New Core Program for Winter '07!

This one quarter program will explore philosophy of science, logic, biology, earth sciences, and evolution. We'll go on a multi-day field trip early in the quarter, and take some one-day trips throughout the quarter. This program might be for you if you're curious about the natural world, excited about using the scientific method to make predictions about what you observe, and interested in using creativity and logic to come to careful conclusions. We will encourage discussion and active participation in all class meetings, and this is not the program for you if you prefer to skip class and get the answers from a book.


Program description:


On an average day in the life of a modern human, we experience much that seems at first difficult, if not impossible, to explain. Why do we sleep? How do we know when the sun will set, or when the moon will be full? Why do we get sick, or age? Why are some organisms—and some people—better at doing a few things very well, while others are generalists? How are the scars of past events—glaciation, floods—evident in our current landscape? How do we know?

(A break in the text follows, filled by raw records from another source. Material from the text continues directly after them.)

/-- R160, R162: FFT of length `2^L`, `L >= 2`, is bit reversal, the radix-4 base case, stages 3 to `L` in order and the
post-process, on one working buffer. -/
def Obligations.FftRunsTheStages : Prop :=
  ∀ (dir : Dir) (dst srca L : Nat) (s : State) (x : Nat → Cplx),
    dst < s.params.nbanks → srca < s.params.nbanks → 2 ≤ L → s.n = 2 ^ L → s.n ≤ s.params.depth →
    BankHolds s srca s.n x →
    ∃ (t : State) (κb κp : DrawKey) (κc : Nat → DrawKey),
      exec (.fft dir dst srca) s = .next t ∧ CompletedFrom s t false false ∧ OnlyElementsWritten s t dst s.n ∧
      ∀ k < s.n, t.element dst k =
        (postSeq s.params κp dir
          ((List.range' 3 (L - 2)).foldl (fun d K => combineSeq s.params (κc K) dir K d)
            (bfly4Seq κb dir (bitrevSeq ((List.range s.n).map x)))))[k]?

/-- R165: the stage sequence BITREV, BFLY4, COMBINE `#3 .. #L`, POST leaves in the destination the bits that FFT leaves,
for any banks, equal or not, whenever FFT's result holds no NaN (a NaN's bits are a fresh draw in each: log entry 4). -/
def Obligations.StageSequenceLeavesTheBitsOfFft : Prop :=
  ∀ (dir : Dir) (dst srca L : Nat) (s t : State),
    2 ≤ L → s.n = 2 ^ L → exec (.fft dir dst srca) s = .next t → t.err = false →
    (∀ k < s.n, ∀ z, t.element dst k = some z → NoNaN z) →
    ∃ u, runCommands (stageSequence dir dst srca L) s = .next u ∧ u.err = false ∧
      ∀ a, u.mem.readByte a = t.mem.readByte a

/-- R170, R172 to R179: CZT of length `n >= 1` is the chirp table, the pre-chirped input, the kernel, three transforms of
length `m = 4 * hob(n)` with one product between, the un-chirp and snap, and for the inverse the mirror, division by `n`
and snap. CZT of length 0 writes nothing. COS and SIN are the model's TRIG (log entries 5 and 6), the scratch generation its own
(log entry 11). -/
def Obligations.CztRunsTheConvolution : Prop :=
  (∀ (dir : Dir) (dst srca : Nat) (s : State), dst < s.params.nbanks → srca < s.params.nbanks → s.n = 0 →
    ∃ t, exec (.czt dir dst srca) s = .next t ∧ CompletedFrom s t false false ∧ t.mem = s.mem) ∧
  ∀ (dir : Dir) (dst srca : Nat) (s : State) (x : Nat → Cplx),
    dst < s.params.nbanks → srca < s.params.nbanks → s.n < 2 ^ 29 → s.n ≤ s.params.depth → 1 ≤ s.n →
    BankHolds s srca s.n x →
    ∃ (t : State) (tab y : Nat → Cplx) (m : Nat) (a b A B P C : List Cplx),
      exec (.czt dir dst srca) s = .next t ∧ CompletedFrom s t false true ∧ OnlyElementsWritten s t dst s.n ∧
      m = 4 * 2 ^ s.n.log2 ∧
      (∀ i < s.n, ∃ κ κ',
        let th := fdiv κ (fmul κ' 0x400921FB54442D18#64 (u64ToF64 (i * i % (2 * s.n)))) (u64ToF64 s.n)
        tab i = ⟨trigCOS s.params th, trigSIN s.params th⟩) ∧
      a.length = m ∧ (∀ i < s.n, ∃ z, a[i]? = some z ∧ IsChirpmul z (x i) (tab i)) ∧
      (∀ i, s.n ≤ i → i < m → a[i]? = some ⟨0#64, 0#64⟩) ∧
      b.length = m ∧ b[0]? = some (tab 0) ∧
      (∀ i, 1 ≤ i → i < s.n → b[i]? = some (tab i) ∧ b[m - i]? = some (tab i)) ∧
      (∀ i, s.n ≤ i → i ≤ m - s.n → b[i]? = some ⟨0#64, 0#64⟩) ∧
      (∃ κ, A = fftSeq s.params κ .fwd a) ∧ (∃ κ, B = fftSeq s.params κ .fwd b) ∧
      (∀ k < m, ∃ u v z, A[k]? = some u ∧ B[k]? = some v ∧ P[k]? = some z ∧ IsCmul z u v) ∧ P.length = m ∧
      (∃ κ, C = fftSeq s.params κ .inv P) ∧
      (∀ k < s.n, ∃ u z, C[k]? = some u ∧ IsChirpmul z u (tab k) ∧ y k = csnap s.params.tol z) ∧
      (dir = .fwd → ∀ k < s.n, t.element dst k = some (y k)) ∧
      (dir = .inv → ∀ j < s.n, ∃ z, IsCscaleDiv z (y ((s.n - j) % s.n)) s.n ∧
        t.element dst j = some (csnap s.params.tol z))

/-- R173: the convolution length is a power of two, at least `2n + 1`, and fits the scratch. -/
def Obligations.ConvolutionLengthBound : Prop :=
  ∀ n, 1 ≤ n →
    IsPow2 (convLength n) ∧ 2 * n + 1 ≤ convLength n ∧ convLength n ≤ 4 * n ∧ 4 ≤ convLength n ∧
    (n < 2 ^ 29 → convLength n ≤ 2 ^ 30) ∧
    (∀ p : Params, n ≤ p.depth → convLength n ≤ p.scratchDepth)

/-- R172, R175, R182: with the default `TRIG` the chirp table starts at `(1.0, +0.0)`, at every length. The default
`TRIG` is computed by the model's method (log entry 5). -/
def Obligations.ChirpTableStartsAtOne : Prop :=
  ∀ (p : Params) (κ : DrawKey) (n : Nat), p.trigId = 0 → 1 ≤ n → n < 2 ^ 29 →
    chirpEntry p κ n 0 = ⟨0x3FF0000000000000#64, 0#64⟩

/-- R190, R191: DFT is FFT at lengths 0, 1, 2 and the powers of two, and CZT with PATH = 1 at every other length; it
completes at every length that fits a bank and, on the chirp-z path, is below `2^29`. The equal next states have equal NaN
bits because both commands run from one state, where the model's draws are those of equal places (log entry 4); R14 leaves
those bits free in each run. -/
def Obligations.DftDispatchesOnLength : Prop :=
  (∀ (dir : Dir) (dst srca : Nat) (s : State), (s.n = 0 ∨ IsPow2 s.n) →
    exec (.dft dir dst srca) s = exec (.fft dir dst srca) s) ∧
  (∀ (dir : Dir) (dst srca : Nat) (s : State), s.n ≠ 0 → ¬ IsPow2 s.n →
    dst < s.params.nbanks → srca < s.params.nbanks →
    exec (.dft dir dst srca) s =
      match exec (.czt dir dst srca) s with
      | .next t => .next { t with path := true }
      | .fault f => .fault f
      | .refused r => .refused r) ∧
  (∀ (dir : Dir) (dst srca : Nat) (s : State) (x : Nat → Cplx), dst < s.params.nbanks → srca < s.params.nbanks →
    s.n ≤ s.params.depth → (s.n = 0 ∨ IsPow2 s.n ∨ s.n < 2 ^ 29) → BankHolds s srca s.n x →
    ∃ t, exec (.dft dir dst srca) s = .next t ∧ t.err = false ∧ t.done = true ∧ t.busy = false ∧
      (t.path = true ↔ s.n ≠ 0 ∧ ¬ IsPow2 s.n) ∧ OnlyElementsWritten s t dst s.n ∧
      ∀ k < s.n, ∃ z, t.element dst k = some z)

/-- R79, R239: what a command writes does not depend on whether its destination is one of its sources. The two runs have
equal NaN bits because both start from one state, where the model's draws are those of equal places (log entry 4); R14
leaves those bits free in each run. -/
def Obligations.InPlaceGivesTheSameElements : Prop :=
  ∀ (i : Instr) (d d' : Nat) (s t t' : State), (writeBank? i).isSome →
    exec (withDst d i) s = .next t → t.err = false → exec (withDst d' i) s = .next t' → t'.err = false →
    ∀ k < s.n, t.element d k = t'.element d' k

/-! ### Arithmetic -/

/-- R13: the exact sign operations and the ordered comparison: of finite values by their exact values, the infinities below
and above every other value that is no NaN, and false with a NaN. -/
def Obligations.SignOperationsAreExact : Prop :=
  (∀ (a : F64) (j : Nat), j < 64 →
    (fneg a).getLsbD j = (if j = 63 then !a.getLsbD j else a.getLsbD j) ∧
    (fabs a).getLsbD j = (if j = 63 then false else a.getLsbD j)) ∧
  (∀ a b : F64, F64.isNaN a = true ∨ F64.isNaN b = true → flt a b = false) ∧
  (∀ a b : F64, F64.isFinite a = true → F64.isFinite b = true → (flt a b = true ↔ F64.toUnits a < F64.toUnits b)) ∧
  (∀ a : F64, F64.isNaN a = false →
    (flt 0xFFF0000000000000#64 a = true ↔ a ≠ 0xFFF0000000000000#64) ∧
    (flt a 0x7FF0000000000000#64 = true ↔ a ≠ 0x7FF0000000000000#64) ∧
    flt a 0xFFF0000000000000#64 = false ∧ flt 0x7FF0000000000000#64 a = false)

/-- R13, R15: `fadd`, `fmul` and the complex product commute bit for bit when no operand is a NaN. Where the result is a NaN
both orders have one draw (log entry 4). -/
def Obligations.SumAndProductCommute : Prop :=
  (∀ (κ : DrawKey) (a b : F64), F64.isNaN a = false → F64.isNaN b = false →
    fadd κ a b = fadd κ b a ∧ fmul κ a b = fmul κ b a) ∧
  (∀ (κ : DrawKey) (x y : Cplx), NoNaN x → NoNaN y → cmul κ x y = cmul κ y x)

/-- R14: a NaN result is a quiet NaN, a NaN operand gives one, and a result that is no NaN owes nothing to a draw
(log entries 4 and 22). -/
def Obligations.NaNResultsAreQuietDraws : Prop :=
  ∀ f ∈ [fadd, fsub, fmul, fdiv], ∀ (κ κ' : DrawKey) (a b : F64),
    (F64.isNaN (f κ a b) = true → F64.isQuietNaN (f κ a b) = true) ∧
    (F64.isNaN a = true ∨ F64.isNaN b = true → F64.isNaN (f κ a b) = true) ∧
    (F64.isNaN (f κ a b) = false → f κ' a b = f κ a b)

/-- R12: `fadd`, `fsub`, `fmul` and `fdiv` of finite operands give the nearest finite value, ties to the even
significand, subnormals included. Values are in the model's units of `2^-1074` (log entry 18). Which results are finite is
Obligations.OverflowGivesTheSignedInfinity; the other operands are Obligations.SpecialOperandsFollowIeee. -/
def Obligations.OperationsRoundToNearestEven : Prop :=
  ∀ (κ : DrawKey) (a b c : F64), F64.isFinite a = true → F64.isFinite b = true → F64.isFinite c = true →
    (∀ r, r = fadd κ a b → F64.isFinite r = true →
      |F64.toUnits a + F64.toUnits b - F64.toUnits r| ≤ |F64.toUnits a + F64.toUnits b - F64.toUnits c| ∧
      (|F64.toUnits a + F64.toUnits b - F64.toUnits r| = |F64.toUnits a + F64.toUnits b - F64.toUnits c| →
        F64.toUnits c ≠ F64.toUnits r → r.getLsbD 0 = false)) ∧
    (∀ r, r = fsub κ a b → F64.isFinite r = true →
      |F64.toUnits a - F64.toUnits b - F64.toUnits r| ≤ |F64.toUnits a - F64.toUnits b - F64.toUnits c| ∧
      (|F64.toUnits a - F64.toUnits b - F64.toUnits r| = |F64.toUnits a - F64.toUnits b - F64.toUnits c| →
        F64.toUnits c ≠ F64.toUnits r → r.getLsbD 0 = false)) ∧
    (∀ r, r = fmul κ a b → F64.isFinite r = true →
      |F64.toUnits a * F64.toUnits b - F64.toUnits r * unitsPerOne| ≤
        |F64.toUnits a * F64.toUnits b - F64.toUnits c * unitsPerOne| ∧
      (|F64.toUnits a * F64.toUnits b - F64.toUnits r * unitsPerOne| =
          |F64.toUnits a * F64.toUnits b - F64.toUnits c * unitsPerOne| →
        F64.toUnits c ≠ F64.toUnits r → r.getLsbD 0 = false)) ∧
    (F64.isZero b = false → ∀ r, r = fdiv κ a b → F64.isFinite r = true →
      |F64.toUnits a * unitsPerOne - F64.toUnits r * F64.toUnits b| ≤
        |F64.toUnits a * unitsPerOne - F64.toUnits c * F64.toUnits b| ∧
      (|F64.toUnits a * unitsPerOne - F64.toUnits r * F64.toUnits b| =
          |F64.toUnits a * unitsPerOne - F64.toUnits c * F64.toUnits b| →
        F64.toUnits c ≠ F64.toUnits r → r.getLsbD 0 = false))

/-- R147: dividing by a power of two is multiplying by its reciprocal, bit for bit, subnormal results included. Where the
result is a NaN both have one draw (log entry 4). -/
def Obligations.DivisionByPowerOfTwoIsExactScaling : Prop :=
  ∀ (κ κ' : DrawKey) (v : F64) (e : Nat), e ≤ 63 →
    fdiv κ v (u64ToF64 (2 ^ e)) = fmul κ v (fdiv κ' 0x3FF0000000000000#64 (u64ToF64 (2 ^ e)))

/-- R16: the snap. A magnitude below the tolerance becomes `+0.0`; every other value, a NaN or an infinity included, is
unchanged. -/
def Obligations.SnapClearsSmallMagnitudes : Prop :=
  ∀ (tol v : F64), 0 < tol.toNat → tol.toNat ≤ infBits →
    (F64.isNaN v = true → snap tol v = v) ∧ (F64.isInf v = true → snap tol v = v) ∧
    (F64.isNaN v = false → v.toNat % 2 ^ 63 < tol.toNat → snap tol v = 0#64) ∧
    (F64.isNaN v = false → tol.toNat ≤ v.toNat % 2 ^ 63 → snap tol v = v) ∧
    (∀ z : Cplx, csnap tol z = ⟨snap tol z.re, snap tol z.im⟩)

/-! ### The bus -/

/-- R62: the data window decode. -/
def Obligations.DataWindowDecode : Prop :=
  ∀ p : Params,
    (∀ w : BankWord, w.bank < p.nbanks → w.elem < p.depth →
      bankWord? p (0x10000 + ((w.bank * p.depth + w.elem) * 16) + if w.im then 8 else 0) = some w) ∧
    (∀ a w, a % 8 = 0 → bankWord? p a = some w → w.bank < p.nbanks ∧ w.elem < p.depth ∧ wordOffset p w = a) ∧
    (∀ a, a % 8 = 0 → (bankWord? p a = none ↔ a < 0x10000 ∨ 0x10000 + p.nbanks * p.depth * 16 ≤ a))

/-- R65: an access of another width, or misaligned, changes nothing, returns 0 if a read, and sets ACCESS_ERR. -/
def Obligations.MalformedAccessIsRefused : Prop :=
  ∀ (s : State) (width : Width) (offset : BitVec 64) (v : Word), (width ≠ .w64 ∨ offset.toNat % 8 ≠ 0) →
    busAccess (.read width offset) s = .next { s with accessErr := true, rdata := 0 } ∧
    busAccess (.write width offset v) s = .next { s with accessErr := true }

/-- R67: which accesses are refused while BUSY = 1, and that every other access is legal, with its normal effect. -/
def Obligations.BusyAccessesAreRefused : Prop :=
  ∀ (s : State) (v : Word), s.busy = true →
    (∀ offset : BitVec 64, offset.toNat % 8 = 0 → 0x10000 ≤ offset.toNat → offset.toNat < windowEnd s.params →
      busRead .w64 offset s = .next { s with accessErr := true, rdata := 0 } ∧
      busWrite .w64 offset v s = { s with accessErr := true }) ∧
    busWrite .w64 0x010#64 v s = { s with accessErr := true } ∧
    busWrite .w64 0x018#64 v s = { s with accessErr := true } ∧
    (v.getLsbD 0 = true → busWrite .w64 0x020#64 v s = { s with accessErr := true }) ∧
    (v.getLsbD 0 = false → busWrite .w64 0x020#64 v s = { s with irqEn := v.getLsbD 1 }) ∧
    busWrite .w64 0x028#64 v s = s.writeStatus v ∧
    (∀ offset : BitVec 64, offset.toNat % 8 = 0 → offset.toNat < 0x10000 →
      busRead .w64 offset s = .next { s with rdata := s.readRegister offset.toNat })

/-- R66: a read changes nothing but the value it returns (and ACCESS_ERR, where it is refused), and a write to a read-only
or unmapped offset has no effect. The returned value's home is the model's (log entry 3). -/
def Obligations.ReadsHaveNoSideEffect : Prop :=
  (∀ (s t : State) (width : Width) (offset : BitVec 64), busRead width offset s = .next t →
    t = { s with rdata := t.rdata, accessErr := t.accessErr } ∧
    (width = .w64 → offset.toNat % 8 = 0 → s.busy = false → t.accessErr = s.accessErr)) ∧
  (∀ (s : State) (v : Word) (offset : BitVec 64), offset.toNat % 8 = 0 → offset.toNat < 0x10000 →
    offset ∉ [0x010#64, 0x018#64, 0x020#64, 0x028#64] → busWrite .w64 offset v s = s)

/-- R48, R71: an aligned access that is neither a register nor a bank word reads 0 and its write is ignored, with no
error. -/
def Obligations.UnmappedOffsetsReadZero : Prop :=
  ∀ (s : State) (offset : BitVec 64) (v : Word), offset.toNat % 8 = 0 →
    ((0x050 ≤ offset.toNat ∧ offset.toNat < 0x10000) ∨ windowEnd s.params ≤ offset.toNat) →
    busRead .w64 offset s = .next { s with rdata := 0 } ∧ busWrite .w64 offset v s = s

/-- R63, R68, R69: a bank word reads back as written, its bytes in little-endian order, and no other bank word changes. -/
def Obligations.BankWordsReadBack : Prop :=
  ∀ (s : State) (w : BankWord) (v : Word), s.params.legal → s.busy = false → w.bank < s.params.nbanks →
    w.elem < s.params.depth →
    busRead .w64 (BitVec.ofNat 64 (wordOffset s.params w))
        (busWrite .w64 (BitVec.ofNat 64 (wordOffset s.params w)) v s) =
      .next { busWrite .w64 (BitVec.ofNat 64 (wordOffset s.params w)) v s with rdata := v } ∧
    busWrite .w64 (BitVec.ofNat 64 (wordOffset s.params w)) v s =
      { s with mem := (busWrite .w64 (BitVec.ofNat 64 (wordOffset s.params w)) v s).mem } ∧
    (∀ j < 8, (busWrite .w64 (BitVec.ofNat 64 (wordOffset s.params w)) v s).mem.readByte (wordOffset s.params w + j) =
      some (v.extractLsb' (8 * j) 8)) ∧
    (∀ a, a < wordOffset s.params w ∨ wordOffset s.params w + 8 ≤ a →
      (busWrite .w64 (BitVec.ofNat 64 (wordOffset s.params w)) v s).mem.readByte a = s.mem.readByte a)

In this program, we will follow two fictional characters through their day, as they ask, and figure out how to answer, questions about their environment and experiences. How do we know what we think we know? Using the scientific method as our model for gaining knowledge and understanding natural processes, we will refine hypotheses about what we observe, generate predictions that follow from those, and attempt to falsify our beliefs en route to a more robust view of the natural world. Some of the topics that will be raised include the origin and effects of seasons; the roles of altitude and latitude in determining climate; the fossil evidence for the history of life on Earth; how natural selection has shaped modern organisms; and under what circumstances convergent evolution produces similar forms from different building blocks. We will also investigate several topics relating to the human condition, including how agriculture has transformed human existence; the role of the long period of development in childhood; ethnobotany and the evolution of disease; the pursuit and experience of happiness; and the evolution of morality. Throughout the quarter, we will rely on the importance of metaphor to advance our understanding. Students will be expected to actively engage difficult topics with logic, precision, and a willingness to be wrong, in pursuit of more robust understanding.